A spokesperson for Catalina Behavioral Health in Tucson put it in terms that resonate viscerally: "It is difficult to explain how lethal this drug can be. The overdose risk of carfentanil is extraordinarily high, exponentially more so than heroin or even fentanyl itself."
Overdose Statistics in Pima County Paint a Grim Picture
The backdrop against which carfentanil has arrived is already deeply troubling. As of mid-2021, fentanyl had become the leading cause of death among people 19 and under in Pima County, and the county was on pace to set a record for overdose deaths for the third consecutive year.
From January to June of that year, at least 245 people, including 17 under the age of 19, died from drug overdoses, with 57 percent of those deaths linked to fentanyl.
While the CDC reported that national overdose deaths fell roughly 27 percent in 2024, a trend it attributed to increased education and expanded naloxone access, the picture in Pima County is more complicated.
Pima County Health Director Dr.
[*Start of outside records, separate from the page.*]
/-- Whether an offset is of a message vector that a level-1 carriage does not have: it has vector 0 alone (10 R318). -/
def vecAbsent (d : Dev) (off : Nat) : Bool :=
  0x1000000 ≤ off && 0x110 ≤ off % 0x10000 && off % 0x10000 < 0x300 && off < 0x3000000 && carLevel d (winCar off) == 1

/-- The register row at an offset as the device is; none where the offset is reserved (R7). -/
def rowAt (d : Dev) (off : Nat) : Option RegRow := if vecAbsent d off then none else regRow? off

/-! What registers read as. -/

/-- Word `w` of an event record as EVR_WIN shows it (15 R459, R461). -/
def evWord (fmt1 : Bool) (r : EvRec) (w : Nat) : Nat :=
  if fmt1 then
    match w with
    | 0 => r.tcFirst
    | 1 => r.sec
    | 2 => r.ns
    | 3 => r.source + r.rep % 256 * 2 ^ 16 + r.car % 256 * 2 ^ 24
    | 4 => r.car / 256 % 256 + r.data0 % 2 ^ 24 * 2 ^ 8
    | 5 => r.data0 / 2 ^ 24 % 256 + r.data1 % 2 ^ 24 * 2 ^ 8
    | 6 => r.data1 / 2 ^ 24 % 256
    | _ => 0
  else
    match w with
    | 0 => r.tcFirst
    | 1 => r.tcLast
    | 2 => r.sec
    | 3 => r.ns
    | 4 => r.source + r.rep * 2 ^ 16
    | 5 => r.car + r.chg * 2 ^ 16
    | 6 => r.data0
    | _ => r.data1

/-- The latched sources, ascending. -/
def latchedSources (d : Dev) : List Nat := (List.range 416).filter (fun n => srcExists n && latched d n)

/-- SUP_STATUS (15 R462). -/
def supStatusW (d : Dev) : Nat :=
  let l := latchedSources d
  (l.map (fun n => srcClass n d)).foldl max 0 + b2n (l != []) * 4 + b2n (d.bitR Reg.supMfSource 15) * 8 +
    b2n (d.sup.lantern == .held) * 16 + l.length * 2 ^ 16

/-- SUP_PEND_j. -/
def supPendW (d : Dev) (j : Nat) : Nat :=
  ((List.range 32).filter (fun i => j * 32 + i < 416 && latched d (j * 32 + i))).foldl (fun a i => a + 2 ^ i) 0

/-- PUB_GE_ST: the ticks to the entry's next scheduled frame, saturating. -/
def geStW (d : Dev) (e : Nat) : Nat :=
  let x := geRun d e
  putFld (d.rn (Reg.pubGeSt e)) 8 24 (if x.sent.isSome then min 0xFFFFFF (x.due - d.tim.absTick) else 0)

/-- Registers of blocks below the carriage windows whose value the device computes when it is read. -/
def derivedBlk (d : Dev) (off : Nat) : Option Nat :=
  if off < 0x40000 then
    if 0x30000 ≤ off then
      match d.tim.snap with
      | some l => match snapReg l off with
        | some v => some v
        | none => timeReg d off
      | none => timeReg d off
    else if off = Reg.rstWdtRemain then some (wdtRemain d)
    else if off = Reg.rstStartTimer then some (startMs d)
    else none
  else if off < 0x90000 then
    if off = Reg.supStatus then some (supStatusW d)
    else if off = Reg.sbxTrngStatus then some (trngW d)
    else if off = Reg.cmdStatus then some (cmdStatusW d)
    else match at1 off (Reg.supPend 0) 4 13 with
    | some j => some (supPendW d j)
    | none => match at1 off (Reg.cmdSState 0) 0x40 64 with
    | some s => some (sesStateW d s)
    | none => match at2 off (Reg.evrWin 0 0) 0x20 1024 4 8 with
    | some (i, w) => some (match tfind d.sup.recs (d.fldR Reg.evrPage 0 6 * 1024 + i) with
      | some r => evWord (evFormat1 d) r w
      | none => 0)
    | none => none
  else if off < 0x500000 then
    match at2 off (Reg.sauEnt 0 0) 0x80 4096 4 32 with
    | some (s, i) => some (entW (sauEnt d s) i)
    | none => match at2 off (Reg.fchCoefRom 0 0 0) 0x4000 4 4 4096 with
    | some (b, i) => some (wrapN 18 (coef d b (i / 16) (i % 16)))
    | none => match at1 off (Reg.fchCoefLoad 0 0) 4 4096 with
    | some i => some (tget 0 d.fch.coefI i)
    | none => match at1 off (Reg.swcGclSched 0) 0x400 11 with
    | some p => some (schedW d p)
    | none => none
  else
    if off = Reg.hleGmapData then some (tget 0 d.hle.gmap (d.fldR Reg.hleGmapIdx 0 16))
    else if off = Reg.pubMapData then some (tget 0 d.pub.map (d.fldR Reg.pubMapIdx 0 15))
    else if off = Reg.rprFuseCmd then some 0
    else if off = Reg.stlStatus then some (putFld (putFld (d.rn off) 3 1 (selfNode d)) 0 2 (gState d))
    else if off = Reg.pubStatus then some (putFld (d.rn off) 29 1 (b2n (isShadow d)))
    else match at1 off (Reg.hleCStep 0) 0x20 512 with
    | some _ => some 0
    | none => match at2 off (Reg.hleGsEnt 0 0) 0x80 2048 4 32 with
    | some (s, i) => some (entW (gsEnt d s) i)
    | none => match at1 off (Reg.pubGeSt 0) 0x10 2048 with
    | some e => some (geStW d e)
    | none => none

/-- Registers of a carriage's window that the device computes when they are read (10 R318). -/
def derivedCar (d : Dev) (off : Nat) : Option Nat :=
  let c := winCar off
  if off = Reg.carState c then some (carStateW d c)
  else match at1 off (Reg.carOutBit c 0) 4 64 with
  | some w => some (tget 0 (hcar d c).wr (0x1000 + w))
  | none => match at1 off (Reg.carOutWord c 0) 4 128 with
  | some w => some (tget 0 (hcar d c).wr (0x1040 + w))
  | none => none

/-- What a read of an offset returns, without any side effect: 0 at a reserved offset, in the window of a FREE carriage, and of a
write-only register; a high word that a read of its low word latched (R7, R9, R11). -/
def readReg (d : Dev) (off : Nat) : Nat :=
  match rowAt d off with
  | none => 0
  | some r =>
    if freeWin d off || r.acc = .wo then 0
    else match tfind d.hiLat off with
    | some w => w.toNat
    | none => match (if 0x1000000 ≤ off then derivedCar d off else derivedBlk d off) with
    | some v => v
    | none => d.rn off

/-- A read at a reserved offset latches source 48 (R7). -/
def reservedRead (off : Nat) (d : Dev) : Dev := if (rowAt d off).isNone then raise 48 none off 0 d else d

/-- What a read does beside returning the value: an RC register clears, a low word latches its high word, which is released by its own
read, and TIM_SEC_LO takes the snapshot that TIM_FRAC releases (R9, R11; 02 R44; 03 R98). -/
def readEffect (off : Nat) (d : Dev) : Dev :=
  match rowAt d off with
  | none => raise 48 none off 0 d
  | some r =>
    if freeWin d off then d
    else
      let d := { d with hiLat := tdel d.hiLat off }
      let d := if isLowWord off then latchHigh off d else d
      let d := if off = Reg.timSecLo then takeSnap d
        else if off = Reg.timFrac then { d with tim := { d.tim with snap := none } } else d
      if r.acc ≠ .rc then d
      else if off = Reg.swcFreeMin then d.wr off (d.rd Reg.swcFree) else d.wn off 0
Theresa Cullen acknowledged that local drug deaths were down last year, but noted that since January 2025, Pima County drug deaths have been trending upward again.
Where to Find Help for Opioids in Tucson
For Tucson residents struggling with opioid use disorder, Catalina Behavioral Health offers comprehensive fentanyl treatment services, including individualized recovery programs for those dependent on fentanyl and other synthetic opioids.
Currently, public health officials are issuing a simple but urgent message to anyone in Pima County: assume any illicit pill, powder, or tablet could contain carfentanil. Do not handle unknown substances. Carry naloxone and extra doses.
And if you witness an overdose, call 911 immediately. In a county already battered by the opioid crisis, the stakes have never been higher.